Entries supplied:
/-- INC, DEC, NOT and NEG (R364 to R367). -/
theorem exec_unary {op : UnaryOp} {w : Width} {rm : RM} (h : unaryParts s.pfx i = some (op, w, rm)) :
    exec i s = perform .g386 (lockAllowed i) (fun _ => unaryBody op w s.pfx rm) s := by
  cases i with
  | incR reg => cases h; exact exec_body (exec_incR_eq s _) rfl
  | decR reg => cases h; exact exec_body (exec_decR_eq s _) rfl
  | incRm8 rm => cases h; exact exec_body (exec_incRm8_eq s _) rfl
  | incRm rm => cases h; exact exec_body (exec_incRm_eq s _) rfl
  | decRm8 rm => cases h; exact exec_body (exec_decRm8_eq s _) rfl
  | decRm rm => cases h; exact exec_body (exec_decRm_eq s _) rfl
  | notRm8 rm => cases h; exact exec_body (exec_notRm8_eq s _) rfl
  | notRm rm => cases h; exact exec_body (exec_notRm_eq s _) rfl
  | negRm8 rm => cases h; exact exec_body (exec_negRm8_eq s _) rfl
  | negRm rm => cases h; exact exec_body (exec_negRm_eq s _) rfl
  | _ => cases h

/-- MUL and one-operand IMUL (R368, R369). -/
theorem exec_mul {signed : Bool} {w : Width} {rm : RM} (h : mulParts s.pfx i = some (signed, w, rm)) :
    exec i s = perform .g386 false (fun _ => (if signed then imul w s.pfx rm else mul w s.pfx rm)) s := by
  cases i with
  | mulRm8 rm => cases h; exact exec_body (exec_mulRm8_eq s _) rfl
  | mulRm rm => cases h; exact exec_body (exec_mulRm_eq s _) rfl
  | imulRm8 rm => cases h; exact exec_body (exec_imulRm8_eq s _) rfl
  | imulRm rm => cases h; exact exec_body (exec_imulRm_eq s _) rfl
  | _ => cases h

/-- IMUL with two or three operands (R370, R371). -/
theorem exec_imul {w : Width} {r : Reg} {x y : Src} (h : imulParts s.pfx i = some (w, r, x, y)) :
    exec i s = perform .g386 false (fun _ => imulTo w r (x.get w s.pfx) (y.get w s.pfx)) s := by
  cases i with
  | imulRRm rm reg => cases h; exact exec_body (exec_imulRRm_eq s _ _) rfl
  | imulRRmIz rm reg imm => cases h; exact exec_body (exec_imulRRmIz_eq s _ _ _) rfl
  | imulRRmIbs rm reg imm => cases h; exact exec_body (exec_imulRRmIbs_eq s _ _ _) (congrArg (imulTo _ _ _) (get_imm_signed _ _ _).symm)
  | _ => cases h

/-- DIV and IDIV (R372, R373). -/
theorem exec_div {signed : Bool} {w : Width} {rm : RM} (h : divParts s.pfx i = some (signed, w, rm)) :
    exec i s = perform .g386 false (fun _ => (if signed then idiv w s.pfx rm else div w s.pfx rm)) s := by
  cases i with
  | divRm8 rm => cases h; exact exec_body (exec_divRm8_eq s _) rfl
  | divRm rm => cases h; exact exec_body (exec_divRm_eq s _) rfl
  | idivRm8 rm => cases h; exact exec_body (exec_idivRm8_eq s _) rfl
  | idivRm rm => cases h; exact exec_body (exec_idivRm_eq s _) rfl
  | _ => cases h

/-- The shifts and rotates (spec/42_shift_rotate.md R420). -/
theorem exec_shift {op : ShiftOp} {w : Width} {rm : RM} {count : State → Byte} (h : shiftParts s.pfx i = some (op, w, rm, count)) :
    exec i s = perform .g386 false (fun _ => shift op w s.pfx rm (look count)) s := by
  cases i with
  | rolRm8Ib rm imm => cases h; exact exec_body (exec_rolRm8Ib_eq s _ _) rfl
  | rolRm8By1 rm => cases h; exact exec_body (exec_rolRm8By1_eq s _) rfl
  | rolRm8Cl rm => cases h; exact exec_body (exec_rolRm8Cl_eq s _) rfl
  | rolRmIb rm imm => cases h; exact exec_body (exec_rolRmIb_eq s _ _) rfl
  | rolRmBy1 rm => cases h; exact exec_body (exec_rolRmBy1_eq s _) rfl
  | rolRmCl rm => cases h; exact exec_body (exec_rolRmCl_eq s _) rfl
  | rorRm8Ib rm imm => cases h; exact exec_body (exec_rorRm8Ib_eq s _ _) rfl
  | rorRm8By1 rm => cases h; exact exec_body (exec_rorRm8By1_eq s _) rfl
  | rorRm8Cl rm => cases h; exact exec_body (exec_rorRm8Cl_eq s _) rfl
  | rorRmIb rm imm => cases h; exact exec_body (exec_rorRmIb_eq s _ _) rfl
  | rorRmBy1 rm => cases h; exact exec_body (exec_rorRmBy1_eq s _) rfl
  | rorRmCl rm => cases h; exact exec_body (exec_rorRmCl_eq s _) rfl
  | rclRm8Ib rm imm => cases h; exact exec_body (exec_rclRm8Ib_eq s _ _) rfl
  | rclRm8By1 rm => cases h; exact exec_body (exec_rclRm8By1_eq s _) rfl
  | rclRm8Cl rm => cases h; exact exec_body (exec_rclRm8Cl_eq s _) rfl
  | rclRmIb rm imm => cases h; exact exec_body (exec_rclRmIb_eq s _ _) rfl
  | rclRmBy1 rm => cases h; exact exec_body (exec_rclRmBy1_eq s _) rfl
  | rclRmCl rm => cases h; exact exec_body (exec_rclRmCl_eq s _) rfl
  | rcrRm8Ib rm imm => cases h; exact exec_body (exec_rcrRm8Ib_eq s _ _) rfl
  | rcrRm8By1 rm => cases h; exact exec_body (exec_rcrRm8By1_eq s _) rfl
  | rcrRm8Cl rm => cases h; exact exec_body (exec_rcrRm8Cl_eq s _) rfl
  | rcrRmIb rm imm => cases h; exact exec_body (exec_rcrRmIb_eq s _ _) rfl
  | rcrRmBy1 rm => cases h; exact exec_body (exec_rcrRmBy1_eq s _) rfl
  | rcrRmCl rm => cases h; exact exec_body (exec_rcrRmCl_eq s _) rfl
  | shlRm8Ib rm imm => cases h; exact exec_body (exec_shlRm8Ib_eq s _ _) rfl
  | shlRm8By1 rm => cases h; exact exec_body (exec_shlRm8By1_eq s _) rfl
  | shlRm8Cl rm => cases h; exact exec_body (exec_shlRm8Cl_eq s _) rfl
  | shlRmIb rm imm => cases h; exact exec_body (exec_shlRmIb_eq s _ _) rfl
  | shlRmBy1 rm => cases h; exact exec_body (exec_shlRmBy1_eq s _) rfl
  | shlRmCl rm => cases h; exact exec_body (exec_shlRmCl_eq s _) rfl
  | shrRm8Ib rm imm => cases h; exact exec_body (exec_shrRm8Ib_eq s _ _) rfl
  | shrRm8By1 rm => cases h; exact exec_body (exec_shrRm8By1_eq s _) rfl
  | shrRm8Cl rm => cases h; exact exec_body (exec_shrRm8Cl_eq s _) rfl
  | shrRmIb rm imm => cases h; exact exec_body (exec_shrRmIb_eq s _ _) rfl
  | shrRmBy1 rm => cases h; exact exec_body (exec_shrRmBy1_eq s _) rfl
  | shrRmCl rm => cases h; exact exec_body (exec_shrRmCl_eq s _) rfl
  | sarRm8Ib rm imm => cases h; exact exec_body (exec_sarRm8Ib_eq s _ _) rfl
  | sarRm8By1 rm => cases h; exact exec_body (exec_sarRm8By1_eq s _) rfl
  | sarRm8Cl rm => cases h; exact exec_body (exec_sarRm8Cl_eq s _) rfl
  | sarRmIb rm imm => cases h; exact exec_body (exec_sarRmIb_eq s _ _) rfl
  | sarRmBy1 rm => cases h; exact exec_body (exec_sarRmBy1_eq s _) rfl
  | sarRmCl rm => cases h; exact exec_body (exec_sarRmCl_eq s _) rfl
  | _ => cases h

Required action: Restate verbatim the first line above and all lines after it through the line containing "(exec_decRm_eq s _) rfl"; omit the rest.

Output:
/-- INC, DEC, NOT and NEG (R364 to R367). -/
theorem exec_unary {op : UnaryOp} {w : Width} {rm : RM} (h : unaryParts s.pfx i = some (op, w, rm)) :
    exec i s = perform .g386 (lockAllowed i) (fun _ => unaryBody op w s.pfx rm) s := by
  cases i with
  | incR reg => cases h; exact exec_body (exec_incR_eq s _) rfl
  | decR reg => cases h; exact exec_body (exec_decR_eq s _) rfl
  | incRm8 rm => cases h; exact exec_body (exec_incRm8_eq s _) rfl
  | incRm rm => cases h; exact exec_body (exec_incRm_eq s _) rfl
  | decRm8 rm => cases h; exact exec_body (exec_decRm8_eq s _) rfl
  | decRm rm => cases h; exact exec_body (exec_decRm_eq s _) rfl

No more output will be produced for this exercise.